/-- R138, R139, R143, R164 to R166, R191, R216: REPORT. In OFF a frame is discarded; a frame that is no report counts as
malformed at its port; a report that is not newer than the last is stale and discarded whole. Any other report, bytes of
padding after it, is taken: every entry that its cumulative ack covers leaves the window and every abandoned number it
covers counts as a late ack; an entry that a loss range covers is queued, or given up when it is live and past its
limit; each path takes the first entry that names it (what a path makes of it is said of the entry), the others are
ignored and counted; the interval counts restart; and a clip request queues the CLOSED clip it matches, or is refused.
The window is stated for a report without path entries, and the clip for a report of one clip request. -/
def Obligations.ReportsAreTakenInOrder : Prop :=
  ∀ (l : Fin 6) (s : State),
    ((s.path l).st = .off → ∀ frame, exec (.report l frame) s = .next s) ∧
    ((s.path l).st ≠ .off → ∀ frame,
      (frameReport frame = none → exec (.report l frame) s = .next
        (s.modPath l fun p => { p with malformed := min (p.malformed + 1) 65535 })) ∧
      (∀ r n, frameReport frame = some r → s.uplink.lastReport = some n → newer16 r.number n = false →
        exec (.report l frame) s = .next (s.modUplink fun u => { u with stale := min (u.stale + 1) 65535 }))) ∧
    ((s.path l).st ≠ .off → WindowBounded s → ∀ (n a : Nat) (address padding : List Byte) (losses : List LossRange)
      (entries : List PathEntry) (requests : List ClipRequest), n < 2 ^ 16 → a < 2 ^ 32 → address.length = 12 →
      losses.length ≤ 16 → entries.length ≤ 16 → requests.length ≤ 4 →
      (∀ r ∈ losses, r.first < 2 ^ 32 ∧ r.last < 2 ^ 32) →
      (∀ e ∈ entries, e.path < 256 ∧ e.received < 2 ^ 16 ∧ e.missing < 2 ^ 16) →
      (∀ q ∈ requests, q.clip < 256 ∧ q.creation < 2 ^ 32) →
      (∀ m, s.uplink.lastReport = some m → newer16 n m = true) → (∀ k, (s.path k).port ≠ none) →
      let content := [1#8, 4#8] ++ u16 n ++ u32 a ++ u8 losses.length ++ u8 entries.length ++ u8 requests.length
        ++ (losses.flatMap fun r => u32 r.first ++ u32 r.last)
        ++ (entries.flatMap fun e => u8 e.path ++ u16 e.received ++ u16 e.missing)
        ++ requests.flatMap fun q => u8 q.clip ++ u32 q.creation
      let frame := address ++ u16 0x88B5 ++ content ++ u16 (crc16 content) ++ padding
      let covered := fun m => atOrBelow32 m a
      let since := fun x y : Nat => (x % 2 ^ 32 + 2 ^ 32 - y % 2 ^ 32) % 2 ^ 32
      let lost := fun e : Entry => losses.any fun r =>
        !newer32 r.first r.last && decide (since e.send r.first ≤ since r.last r.first)
      let late := fun e : Entry => e.isLive && !e.queued &&
        !(decide (e.resends < 3) && decide (since s.tb.pacing e.firstSent < s.sched.deadline - s.sched.guardMs))
      let left := s.sched.window.filter fun e => !covered e.send
      let ignored := (entries.zipIdx.filter fun x =>
        decide (6 ≤ x.1.path) || (entries.take x.2).any fun e => e.path == x.1.path).length
      ∃ t, exec (.report l frame) s = .next t ∧
        t.uplink =
          { s.uplink with
            lastReport := some n, accepted := (s.uplink.accepted + 1) % 2 ^ 32
            ignored := min (s.uplink.ignored + ignored) 65535 } ∧
        t.sched.acked = (s.sched.acked + s.sched.window.countP fun e => covered e.send) % 2 ^ 32 ∧
        t.sched.lateAcks = (s.sched.lateAcks + s.sched.abandoned.countP covered) % 2 ^ 32 ∧
        (entries = [] →
          let numbers := (s.sched.abandoned.filter fun m => !covered m) ++
            (left.filter fun e => lost e && late e).map Entry.send
          t.sched.window = ((left.filter fun e => !(lost e && late e)).map fun e =>
            if lost e then { e with queued := true } else e) ∧
          t.sched.byLoss = (s.sched.byLoss + left.countP fun e => lost e && late e) % 2 ^ 32 ∧
          t.sched.abandoned = numbers.drop (numbers.length - 1024)) ∧
        (∀ k : Fin 6, t.path k =
          { (match entries.find? fun e => e.path == k.1 with
              | some e => (takeEntry k e s).path k
              | none => s.path k) with bitsSent := 0, bitsGranted := 0, packetsSent := 0 }) ∧
        ∀ q, requests = [q] →
          let closed := fun (c : Fin 64) (k : Clip) => q.clip = c.1 ∧ s.clips.recs.get c = some k ∧
            k.creation = q.creation ∧ k.st = .closed
          (∀ c k x d m, closed c k → s.sched.clipCursor = some x → x.next ≠ x.out →
            s.clips.recs.get d = some m → m.st = .shipping → (∀ p, (s.prog p).st ≠ .draining) →
            t.clips.homeAccepted = (s.clips.homeAccepted + 1) % 2 ^ 32 ∧
            t.clips.shipQueue = s.clips.shipQueue ++ [c.1] ∧
            ∃ h, t.clips.recs.get c = some h ∧ h.st = .queued ∧ h.shipCursor = none) ∧
          ((∀ c k, ¬closed c k) →
            t.clips.homeAccepted = s.clips.homeAccepted ∧
            t.clips.homeRefused = min (s.clips.homeRefused + 1) 65535 ∧
            t.link.raises.get 16 = (s.link.raises.get 16 + 1) % 2 ^ 32 ∧ t.link.latches.get 16 = true))

/-- R137, R140 to R142: the entry that an accepted report hands to a path. It answers the probe of a PROBING path; at a
path in UP or DEGRADED the first class that fits cuts the estimate by a quarter, raises it by a thirty-second or leaves
it. A bad entry moves a path in UP to DEGRADED; in DEGRADED good entries and empty ones are counted, the third good one
in a row leads to UP and the third empty one to DOWN. -/
def Obligations.ReportEntriesMoveTheEstimate : Prop :=
  ∀ (l : Fin 6) (e : PathEntry) (s : State),
    let p := s.path l
    let t := takeEntry l e s
    let sum := e.received + e.missing
    let empty := e.received = 0 ∧ 4 ≤ p.packetsSent
    let bad := empty ∨ (sum ≠ 0 ∧ s.uplink.badThreshold * sum < e.missing * 256)
    let loaded := 0 < p.bitsGranted ∧ p.bitsGranted * 3 ≤ p.bitsSent * 4
    let cut := max 64 (p.estimate - p.estimate / 4)
    let raised := min p.ceiling (p.estimate + max 8 (p.estimate / 32))
    let bads := min (p.badReports + 1) 65535
    let goods := min (p.goodReports + 1) 65535
    let becomes := fun q : Path => t = s.modPath l fun _ => q
    (p.st = .off ∨ p.st = .down → t = s) ∧
    (p.st = .probing → 0 < e.received → p.probeSince = true → (t.path l).st = .up ∧
      (t.path l).estimate = min p.initial p.ceiling ∧
      (t.path l).credit = min p.credit (min p.initial p.ceiling * p.burst)) ∧
    (p.st = .probing → e.received = 0 ∨ p.probeSince = false → becomes { p with silence := 0 }) ∧
    (p.st = .up →
      (bad → t.path l =
        { p with
          st := .degraded, silence := 0, estimate := cut, credit := min p.credit (cut * p.burst), good := 0,
          bad := if empty then 1 else 0, badReports := bads, stateChanges := min (p.stateChanges + 1) 65535 }) ∧
      (¬bad → sum = 0 → becomes { p with silence := 0 }) ∧
      (¬bad → sum ≠ 0 → loaded → becomes { p with silence := 0, estimate := raised, goodReports := goods }) ∧
      (¬bad → sum ≠ 0 → ¬loaded → becomes { p with silence := 0, goodReports := goods })) ∧
    (p.st = .degraded →
      (empty → p.bad ≠ 2 → becomes
        { p with
          silence := 0, estimate := cut, credit := min p.credit (cut * p.burst), good := 0, bad := p.bad + 1,
          badReports := bads }) ∧
      (empty → p.bad = 2 → (t.path l).st = .down ∧ (t.path l).estimate = 0 ∧ (t.path l).credit = 0) ∧
      (bad → ¬empty → becomes
        { p with
          silence := 0, estimate := cut, credit := min p.credit (cut * p.burst), good := 0, bad := 0,
          badReports := bads }) ∧
      (¬bad → sum = 0 → p.good < 3 → p.bad < 3 → becomes { p with silence := 0 }) ∧
      (¬bad → sum ≠ 0 → p.good ≠ 2 → loaded → becomes
        { p with silence := 0, estimate := raised, good := p.good + 1, bad := 0, goodReports := goods }) ∧
      (¬bad → sum ≠ 0 → p.good ≠ 2 → ¬loaded → becomes
        { p with silence := 0, good := p.good + 1, bad := 0, goodReports := goods }) ∧
      (¬bad → sum ≠ 0 → p.good = 2 → (t.path l).st = .up ∧ (t.path l).good = 0 ∧ (t.path l).bad = 0 ∧
        (t.path l).estimate = if loaded then raised else p.estimate))

/-! ### Scheduler and resend window (R149 to R174) -/

/-- R171: SET_DELIVERY. The deadline is checked before the guard; a guard not below the deadline is refused as field 2,
which is the model's reading (log entry 17). A request that is taken writes both values and nothing else; a pacing tick
ages the entries by the deadline that then stands, so that every live entry it leaves in the window is younger than it,
and that deadline is the one that ENTRY_AGE_EXPIRY finds until the next tick, which is the model's reading of that row
(log entry 6); the values after hard reset; and RESTART keeps both. -/
def Obligations.SetDeliveryWritesBothValues : Prop :=
  (∀ (tag : Byte) (deadline resend : Nat) (s : State), Free s →
    let inRange := 50 ≤ deadline ∧ deadline ≤ 2000
    let fits := resend ≤ 500 ∧ resend < deadline
    (inRange → fits → exec (.setDelivery tag deadline resend) s = .next
      (answered tag 36 .done 0 0 [] (s.modSched fun c => { c with deadline := deadline, guardMs := resend }))) ∧
    (¬inRange → exec (.setDelivery tag deadline resend) s = .next (answered tag 36 .outOfRange 1 0 [] s)) ∧
    (inRange → ¬fits → exec (.setDelivery tag deadline resend) s = .next (answered tag 36 .outOfRange 2 0 [] s)) ∧
    ∃ t, exec (.restart tag) s = .next t ∧ t.sched.deadline = s.sched.deadline ∧
      t.sched.guardMs = s.sched.guardMs) ∧
  (∀ s : State, ∃ t, exec .pacingTick s = .next t ∧ t.sched.deadlineInForce = s.sched.deadline ∧
    (0 < s.sched.deadline → ∀ e ∈ t.sched.window, e.isLive = true →
      (t.tb.pacing % 2 ^ 32 + 2 ^ 32 - e.firstSent % 2 ^ 32) % 2 ^ 32 < s.sched.deadline)) ∧
  State.reset.sched.deadline = 400 ∧ State.reset.sched.guardMs = 50

/-- R165, R169, R171: ENTRY_AGE_EXPIRY. A live entry of that send number whose age has reached the deadline that stood
at the last pacing tick (R171; log entry 6) leaves the window with the age cause, and its number joins the abandoned
list, which keeps the newest 1,024; every other entry stays, and the rest of the part but the store stands. -/
def Obligations.AgedEntriesAreAbandoned : Prop :=
  ∀ (n : Nat) (s : State), ∃ t, exec (.entryAgeExpiry n) s = .next t ∧
    let aged := fun e : Entry =>
      match e.place with
      | .live .. =>
        e.send == n && decide (s.sched.deadlineInForce ≤ (s.tb.pacing % 2 ^ 32 + 2 ^ 32 - e.firstSent % 2 ^ 32) % 2 ^ 32)
      | .label .. => false
      | .clip .. => false
    let numbers := s.sched.abandoned ++ List.replicate (s.sched.window.countP aged) n
    t = { s with
      sched :=
        { s.sched with
          window := s.sched.window.filter fun e => !aged e
          abandoned := numbers.drop (numbers.length - 1024)
          byAge := (s.sched.byAge + s.sched.window.countP aged) % 2 ^ 32 }
      store := t.store
      chains := t.chains }

/-! ### The clip log (R175 to R197) -/

/-- R175, R177 to R179: MARK_IN. The checks in their order: that the selector and its value are one field, field 2, so
that the yieldable flag is field 3, and that the range checks come before CLIP_OPEN and WRONG_STATE, is the model's
reading (log entry 17). A request that is taken makes the lowest FREE record an OPEN clip of the program's run. Its in
point is the head of the requested picture where the unbroken tail holds it; else the oldest head of the tail, TRIMMED,
where the picture is older than that; else the last head of the tail that is of an older picture (in stream order, the
model's choice where the heads span over half the picture range: log entry 39); and the end of the stream where the tail
holds no head. A TRIMMED clip is counted and raises CLIP_TRIMMED. Every segment of the run that the
range from the in point on meets is pinned once, an OPEN segment by all that it can still hold (log entry 12). -/
def Obligations.MarkInOpensAClip : Prop :=
  ∀ (tag : Byte) (p : Fin 4) (selector value yieldable : Nat) (s : State), Free s →
    let opens := fun (c : Fin 64) => ∃ k, s.clips.recs.get c = some k ∧ k.program = p ∧ k.st = .opened
    let field := if 1 < selector ∨ (selector = 1 ∧ 65535 < value) then 2 else if 1 < yieldable then 3 else 0
    let ok := field = 0
    let call := Instr.markIn tag p.1 selector value yieldable
    let asked := if selector = 1 then (s.tb.picture % 2 ^ 32 + 2 ^ 32 - value % 2 ^ 32) % 2 ^ 32 else value
    let start := (s.prog p).firstPicture.getD s.tb.picture
    let latest := if newer32 asked s.tb.picture then s.tb.picture else asked
    let q := if newer32 start latest then start else latest
    let heads := tailHeads p (s.prog p).run s
    let begins := fun (k : Clip) (m : Mark) => k.inPicture = m.picture ∧ k.inOffset = m.offset ∧
      k.inTimecode = headLabel p (s.prog p).run m.offset s
    (∀ n, 3 < n → exec (.markIn tag n selector value yieldable) s = .next (answered tag 38 .outOfRange 1 0 [] s)) ∧
    (¬ok → exec call s = .next (answered tag 38 .outOfRange field 0 [] s)) ∧
    (ok → ∀ c, opens c → (∀ d, d < c → ¬opens d) → exec call s = .next (answered tag 38 .clipOpen c.1 0 [] s)) ∧
    (ok → (∀ c, ¬opens c) → (s.prog p).st ≠ .running →
      exec call s = .next (answered tag 38 .wrongState p.1 0 [] s)) ∧
    (ok → (∀ c, ¬opens c) → (s.prog p).st = .running → (∀ c, s.clips.recs.get c ≠ none) →
      exec call s = .next (answered tag 38 .clipLogFull 64 0 [] s)) ∧
    (ok → (∀ c, ¬opens c) → (s.prog p).st = .running → ∀ c : Fin 64, s.clips.recs.get c = none →
      (∀ d, d < c → s.clips.recs.get d ≠ none) → ∃ (t : State) (k : Clip),
        exec call s = .next (answered tag 38 .done 0 0
          (u8 c.1 ++ u32 k.creation ++ u32 k.inPicture ++ u48 k.inOffset ++ flag k.trimmed) t) ∧
        t = { s with chains := t.chains, clips := t.clips, link := t.link } ∧
        t.clips = { s.clips with
          recs := Vec.put s.clips.recs c (some k)
          nextCreation := if s.clips.nextCreation + 1 = 2 ^ 32 then 1 else s.clips.nextCreation + 1
          created := (s.clips.created + 1) % 2 ^ 32
          trims := if k.trimmed then min (s.clips.trims + 1) 65535 else s.clips.trims } ∧
        t.link.raises.get 13 = (if k.trimmed then (s.link.raises.get 13 + 1) % 2 ^ 32 else s.link.raises.get 13) ∧
        k.st = .opened ∧ k.program = p ∧ k.run = (s.prog p).run ∧ k.creation = s.clips.nextCreation ∧
        k.source = .host ∧ k.yieldable = (yieldable == 1) ∧ k.revision = 0 ∧ k.label = .pending ∧ k.text = [] ∧
        k.tags = [] ∧ k.rating = 0 ∧ k.outPicture = none ∧
        (∀ m, heads.find? (fun m => m.picture == q) = some m → begins k m ∧ k.inPicture = q ∧ k.trimmed = false) ∧
        ((∀ m ∈ heads, m.picture ≠ q) → ∀ oldest rest, heads = oldest :: rest →
          (newer32 oldest.picture q = true → begins k oldest ∧ k.trimmed = true) ∧
          (newer32 oldest.picture q = false → ∀ before m after, heads = before ++ m :: after →
            newer32 q m.picture = true → (∀ x ∈ after, newer32 q x.picture = false) →
            begins k m ∧ k.trimmed = false)) ∧
        (heads = [] → k.inPicture = s.tb.picture ∧ k.inOffset = (s.prog p).streamOffset ∧ k.inTimecode = s.tb.label ∧
          k.trimmed = newer32 s.tb.picture q) ∧
        (t.chain p).openClips = 1 ∧
        (t.chain p).segs = (s.chain p).segs.map fun g =>
          if g.run = (s.prog p).run ∧ ((g.isSealed = true ∧ 0 < g.fill ∧ k.inOffset < g.first + g.fill) ∨
              (g.isSealed = false ∧ k.inOffset < g.first + 262144)) then { g with pins := g.pins + 1 }
          else g)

→ **What needs to be done**: Write out, word for word, all lines from the line that holds "k.trimmed = newer32" through the last line of the listing, with both end lines kept.

→ **Output below**:
          k.trimmed = newer32 s.tb.picture q) ∧
        (t.chain p).openClips = 1 ∧
        (t.chain p).segs = (s.chain p).segs.map fun g =>
          if g.run = (s.prog p).run ∧ ((g.isSealed = true ∧ 0 < g.fill ∧ k.inOffset < g.first + g.fill) ∨
              (g.isSealed = false ∧ k.inOffset < g.first + 262144)) then { g with pins := g.pins + 1 }
          else g)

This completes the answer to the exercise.